Return each entry exactly, so that nothing in the data differs from the original.

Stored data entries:
^^^^

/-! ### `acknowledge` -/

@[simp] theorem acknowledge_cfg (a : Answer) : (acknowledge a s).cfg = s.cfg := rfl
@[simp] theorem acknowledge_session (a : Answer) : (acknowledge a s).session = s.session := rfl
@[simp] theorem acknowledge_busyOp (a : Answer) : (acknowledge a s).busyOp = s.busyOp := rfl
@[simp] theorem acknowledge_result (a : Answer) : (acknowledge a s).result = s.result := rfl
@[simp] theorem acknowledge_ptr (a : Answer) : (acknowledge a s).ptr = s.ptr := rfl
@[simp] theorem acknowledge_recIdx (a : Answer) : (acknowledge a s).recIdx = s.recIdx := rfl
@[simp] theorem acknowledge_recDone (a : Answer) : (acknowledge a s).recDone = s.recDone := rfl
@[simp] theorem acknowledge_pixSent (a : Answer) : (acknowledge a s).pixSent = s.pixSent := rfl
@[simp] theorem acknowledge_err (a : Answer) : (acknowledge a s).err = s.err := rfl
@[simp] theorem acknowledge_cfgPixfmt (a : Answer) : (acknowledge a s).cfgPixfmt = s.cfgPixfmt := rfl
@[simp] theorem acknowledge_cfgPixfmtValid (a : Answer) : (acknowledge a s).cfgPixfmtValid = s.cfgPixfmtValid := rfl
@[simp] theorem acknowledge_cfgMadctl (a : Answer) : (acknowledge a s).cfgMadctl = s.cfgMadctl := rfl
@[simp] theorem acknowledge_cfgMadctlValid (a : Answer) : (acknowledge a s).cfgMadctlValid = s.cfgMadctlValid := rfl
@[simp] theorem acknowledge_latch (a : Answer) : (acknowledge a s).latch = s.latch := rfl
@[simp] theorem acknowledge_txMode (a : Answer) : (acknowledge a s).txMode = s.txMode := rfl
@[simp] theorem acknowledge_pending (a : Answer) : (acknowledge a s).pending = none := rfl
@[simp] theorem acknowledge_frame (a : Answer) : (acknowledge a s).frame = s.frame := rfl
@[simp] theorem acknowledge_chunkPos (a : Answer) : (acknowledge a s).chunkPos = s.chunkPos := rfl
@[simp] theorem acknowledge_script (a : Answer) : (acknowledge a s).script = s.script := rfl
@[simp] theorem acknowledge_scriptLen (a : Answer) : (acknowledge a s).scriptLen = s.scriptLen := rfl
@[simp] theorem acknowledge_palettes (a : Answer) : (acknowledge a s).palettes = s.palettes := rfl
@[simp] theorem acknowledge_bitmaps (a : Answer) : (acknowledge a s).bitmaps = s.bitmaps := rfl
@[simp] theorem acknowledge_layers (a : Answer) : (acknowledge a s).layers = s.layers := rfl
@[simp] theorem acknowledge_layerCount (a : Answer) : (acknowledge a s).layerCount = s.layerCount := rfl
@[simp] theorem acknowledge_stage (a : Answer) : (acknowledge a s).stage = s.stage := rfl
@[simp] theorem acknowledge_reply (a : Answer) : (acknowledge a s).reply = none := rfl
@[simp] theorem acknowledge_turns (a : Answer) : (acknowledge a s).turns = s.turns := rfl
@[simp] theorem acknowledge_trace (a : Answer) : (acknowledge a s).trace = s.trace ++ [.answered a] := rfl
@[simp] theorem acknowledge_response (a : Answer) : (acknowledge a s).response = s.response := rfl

^^^^

* Reply:
/-! ### `acknowledge` -/

@[simp] theorem acknowledge_cfg (a : Answer) : (acknowledge a s).cfg = s.cfg := rfl
@[simp] theorem acknowledge_session (a : Answer) : (acknowledge a s).session = s.session := rfl
@[simp] theorem acknowledge_busyOp (a : Answer) : (acknowledge a s).busyOp = s.busyOp := rfl
@[simp] theorem acknowledge_result (a : Answer) : (acknowledge a s).result = s.result := rfl
@[simp] theorem acknowledge_ptr (a : Answer) : (acknowledge a s).ptr = s.ptr := rfl
@[simp] theorem acknowledge_recIdx (a : Answer) : (acknowledge a s).recIdx = s.recIdx := rfl
@[simp] theorem acknowledge_recDone (a : Answer) : (acknowledge a s).recDone = s.recDone := rfl
@[simp] theorem acknowledge_pixSent (a : Answer) : (acknowledge a s).pixSent = s.pixSent := rfl
@[simp] theorem acknowledge_err (a : Answer) : (acknowledge a s).err = s.err := rfl
@[simp] theorem acknowledge_cfgPixfmt (a : Answer) : (acknowledge a s).cfgPixfmt = s.cfgPixfmt := rfl
@[simp] theorem acknowledge_cfgPixfmtValid (a : Answer) : (acknowledge a s).cfgPixfmtValid = s.cfgPixfmtValid := rfl
@[simp] theorem acknowledge_cfgMadctl (a : Answer) : (acknowledge a s).cfgMadctl = s.cfgMadctl := rfl
@[simp] theorem acknowledge_cfgMadctlValid (a : Answer) : (acknowledge a s).cfgMadctlValid = s.cfgMadctlValid := rfl
@[simp] theorem acknowledge_latch (a : Answer) : (acknowledge a s).latch = s.latch := rfl
@[simp] theorem acknowledge_txMode (a : Answer) : (acknowledge a s).txMode = s.txMode := rfl
@[simp] theorem acknowledge_pending (a : Answer) : (acknowledge a s).pending = none := rfl
@[simp] theorem acknowledge_frame (a : Answer) : (acknowledge a s).frame = s.frame := rfl
@[simp] theorem acknowledge_chunkPos (a : Answer) : (acknowledge a s).chunkPos = s.chunkPos := rfl
@[simp] theorem acknowledge_script (a : Answer) : (acknowledge a s).script = s.script := rfl
@[simp] theorem acknowledge_scriptLen (a : Answer) : (acknowledge a s).scriptLen = s.scriptLen := rfl
@[simp] theorem acknowledge_palettes (a : Answer) : (acknowledge a s).palettes = s.palettes := rfl
@[simp] theorem acknowledge_bitmaps (a : Answer) : (acknowledge a s).bitmaps = s.bitmaps := rfl
@[simp] theorem acknowledge_layers (a : Answer) : (acknowledge a s).layers = s.layers := rfl
@[simp] theorem acknowledge_layerCount (a : Answer) : (acknowledge a s).layerCount = s.layerCount := rfl
@[simp] theorem acknowledge_stage (a : Answer) : (acknowledge a s).stage = s.stage := rfl
@[simp] theorem acknowledge_reply (a : Answer) : (acknowledge a s).reply = none := rfl
@[simp] theorem acknowledge_turns (a : Answer) : (acknowledge a s).turns = s.turns := rfl
@[simp] theorem acknowledge_trace (a : Answer) : (acknowledge a s).trace = s.trace ++ [.answered a] := rfl
@[simp] theorem acknowledge_response (a : Answer) : (acknowledge a s).response = s.response := rfl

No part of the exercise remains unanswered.